An Investigation into the Characteristics of the Superconducting Phases in Heavily P-doped Germanium

Realization of superconductivity in group IV semiconductors is anticipated to be a key in the scalability of the qubit devices. Such materials are promising candidates for fault-tolerant hybrid semiconductor-superconductor quantum systems due to their high purity and ease of processing. In this study, superconducting Ge is realized via ion implantation of Ga, followed by activation annealing. For all annealing temperatures, transport measurements showed an abrupt normal-superconductor transition at 2.5–3.5 K, with residual resistances < 50 mΩ at 20 mK. Typical values for critical magnetic fields were about 0.6 to 0.8 T, corresponding to coherence lengths of 20 to 25 nm.
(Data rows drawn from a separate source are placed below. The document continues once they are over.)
-- ==== Sys2Proof/Certificates/Slice0/Obligations.lean ====
section
/-! DEFINITION. The statements about the model, for the provers. OBLIGATIONS.json lists them with the
rules they rest on. -/

open Sys2Proof Sys2Proof.Machine Sys2Proof.Safety

/-! ## The codec -/

/-- 30_encoding.md R102: decoding an encoded instruction gives it back, opcode, shape and fields; encoding
a decoded word gives the word back exactly when its opcode is assigned and its unused bits are zero. -/
def Obligations.DecodeInvertsEncode : Prop :=
  (∀ i : Instr, i.wellFormed = true →
    ∃ w, encode i = .ok w ∧ decode w = .ok i ∧ decodeRaw w = (i.opcode, i.fields)) ∧
  (∀ w : Word, (∃ i, decode w = .ok i ∧ encode i = .ok w) ↔
    opcodeOf w ∈ assignedOpcodes ∧ UnusedBitsZero w)

/-- 30_encoding.md R96: encode writes unused bits as zero; decode, the load check and the dispatcher
ignore them. -/
def Obligations.UnusedBitsAreIgnored : Prop :=
  (∀ i w, encode i = .ok w → UnusedBitsZero w) ∧
  (∀ w w' : Word, SameUsedBits w w' →
    decode w = decode w' ∧ (∀ n, loadCheckWord n w = loadCheckWord n w') ∧
    (∀ s, dispatch w s = dispatch w' s))

/-- 30_encoding.md R104, R106: a word is an instruction exactly when its opcode byte is assigned; the
instruction then fits its own encoding. -/
def Obligations.DecodeAcceptsAssignedOpcodes : Prop :=
  ∀ w : Word, (opcodeOf w ∈ assignedOpcodes → ∃ i, decode w = .ok i ∧ i.wellFormed = true) ∧
    (opcodeOf w ∉ assignedOpcodes → decode w = .error (.unassignedOpcode (opcodeOf w)))

/-- 30_encoding.md R91 to R95: the opcode and the fields are the word's bit ranges under the shape of the
opcode; the shape of an assigned opcode is its instruction's, that of every other is A. -/
def Obligations.RawDecodeCutsBitRanges : Prop :=
  (∀ w : Word, (decodeRaw w).1 = (w.extractLsb' 0 8).toNat ∧
    (shapeOf (opcodeOf w) = .A → (decodeRaw w).2 = .shapeA (w.extractLsb' 8 56).toNat) ∧
    (shapeOf (opcodeOf w) = .B →
      (decodeRaw w).2 = .shapeB (w.extractLsb' 8 24).toNat (w.extractLsb' 32 32).toNat) ∧
    (shapeOf (opcodeOf w) = .C →
      (decodeRaw w).2 = .shapeC (w.extractLsb' 8 16).toNat (w.extractLsb' 24 16).toNat
        (w.extractLsb' 40 16).toNat)) ∧
  (∀ i : Instr, shapeOf i.opcode = i.fields.shape) ∧
  (∀ op, op ∉ assignedOpcodes → shapeOf op = .A)

/-- The encoding formula of every instruction rule, by shifts, and the construction error of 30_encoding.md
R101 where an operand does not fit its field. -/
def Obligations.EncodeBuildsWordsByShifts : Prop :=
  let word (n : Nat) : Except ConstructionError Word := .ok (BitVec.ofNat 64 n)
  let a (v op : Nat) : Except ConstructionError Word :=
    if v < 2 ^ 56 then word (v <<< 8 ||| op) else .error .operandDoesNotFit
  let b (x y op : Nat) : Except ConstructionError Word :=
    if x < 2 ^ 24 ∧ y < 2 ^ 32 then word (y <<< 32 ||| x <<< 8 ||| op) else .error .operandDoesNotFit
  let c (x y z op : Nat) : Except ConstructionError Word :=
    if x < 2 ^ 16 ∧ y < 2 ^ 16 ∧ z < 2 ^ 16 then word (z <<< 40 ||| y <<< 24 ||| x <<< 8 ||| op)
    else .error .operandDoesNotFit
  let offset32 (x : Nat) (z : Int) (op : Nat) : Except ConstructionError Word :=
    if -(2 ^ 31) ≤ z ∧ z < 2 ^ 31 then b x (BitVec.ofInt 32 z).toNat op else .error .operandDoesNotFit
  encode .nop = word 0x00 ∧
  (∀ r, encode (.print r) = a r 0x01) ∧
  (∀ w k, encode (.load w k) = b w k 0x02) ∧
  (∀ w p q, encode (.add w p q) = c w p q 0x10) ∧
  (∀ w p q, encode (.sub w p q) = c w p q 0x11) ∧
  (∀ w p q, encode (.mult w p q) = c w p q 0x12) ∧
  (∀ w p q, encode (.div w p q) = c w p q 0x13) ∧
  (∀ w p q, encode (.mod w p q) = c w p q 0x14) ∧
  (∀ w p, encode (.neg w p) = c w p 0 0x15) ∧
  (∀ w p q, encode (.fAdd w p q) = c w p q 0x20) ∧
  (∀ w p q, encode (.fDiv w p q) = c w p q 0x21) ∧
  (∀ w p q, encode (.lt w p q) = c w p q 0x30) ∧
  (∀ w p q, encode (.fLt w p q) = c w p q 0x31) ∧
  (∀ v, encode (.jmp v) = a v 0x40) ∧
  (∀ r v, encode (.jmpT r v) = b r v 0x41) ∧
  (∀ r v, encode (.jmpF r v) = b r v 0x42) ∧
  (∀ k, encode (.jmpC k) = a k 0x44) ∧
  (∀ r k, encode (.jmpTC r k) = b r k 0x45) ∧
  (∀ r k, encode (.jmpFC r k) = b r k 0x46) ∧
  (∀ z : Int, encode (.rJmp z) =
    if -(2 ^ 55) ≤ z ∧ z < 2 ^ 55 then a (BitVec.ofInt 56 z).toNat 0x48 else .error .operandDoesNotFit) ∧
  (∀ r z, encode (.rJmpT r z) = offset32 r z 0x49) ∧
  (∀ r z, encode (.rJmpF r z) = offset32 r z 0x4A) ∧
  (∀ k, encode (.rJmpC k) = a k 0x4C) ∧
  (∀ r k, encode (.rJmpTC r k) = b r k 0x4D) ∧
  (∀ r k, encode (.rJmpFC r k) = b r k 0x4E) ∧
  (∀ n b k, encode (.call n b k) = c n b k 0x50) ∧
  (∀ n b, encode (.ret n b) = c n b 0 0x51)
Microscopy measurements revealed the presence of a 20nm thick polycrystalline Ga-rich Ge layer near the top surface. To localize the superconducting region, implantation energy was reduced. The resulting superconducting layer showed no grain structure in micrometer scale, but Raman measurements confirmed its nanocrystalline nature. By reducing the implantation energy and the annealing temperatures, coherence length only decreased to ~18 nm. To further characterize the superconducting Ge films, strategies for their integration into all-Ge Josephson junctions and transistors will be discussed.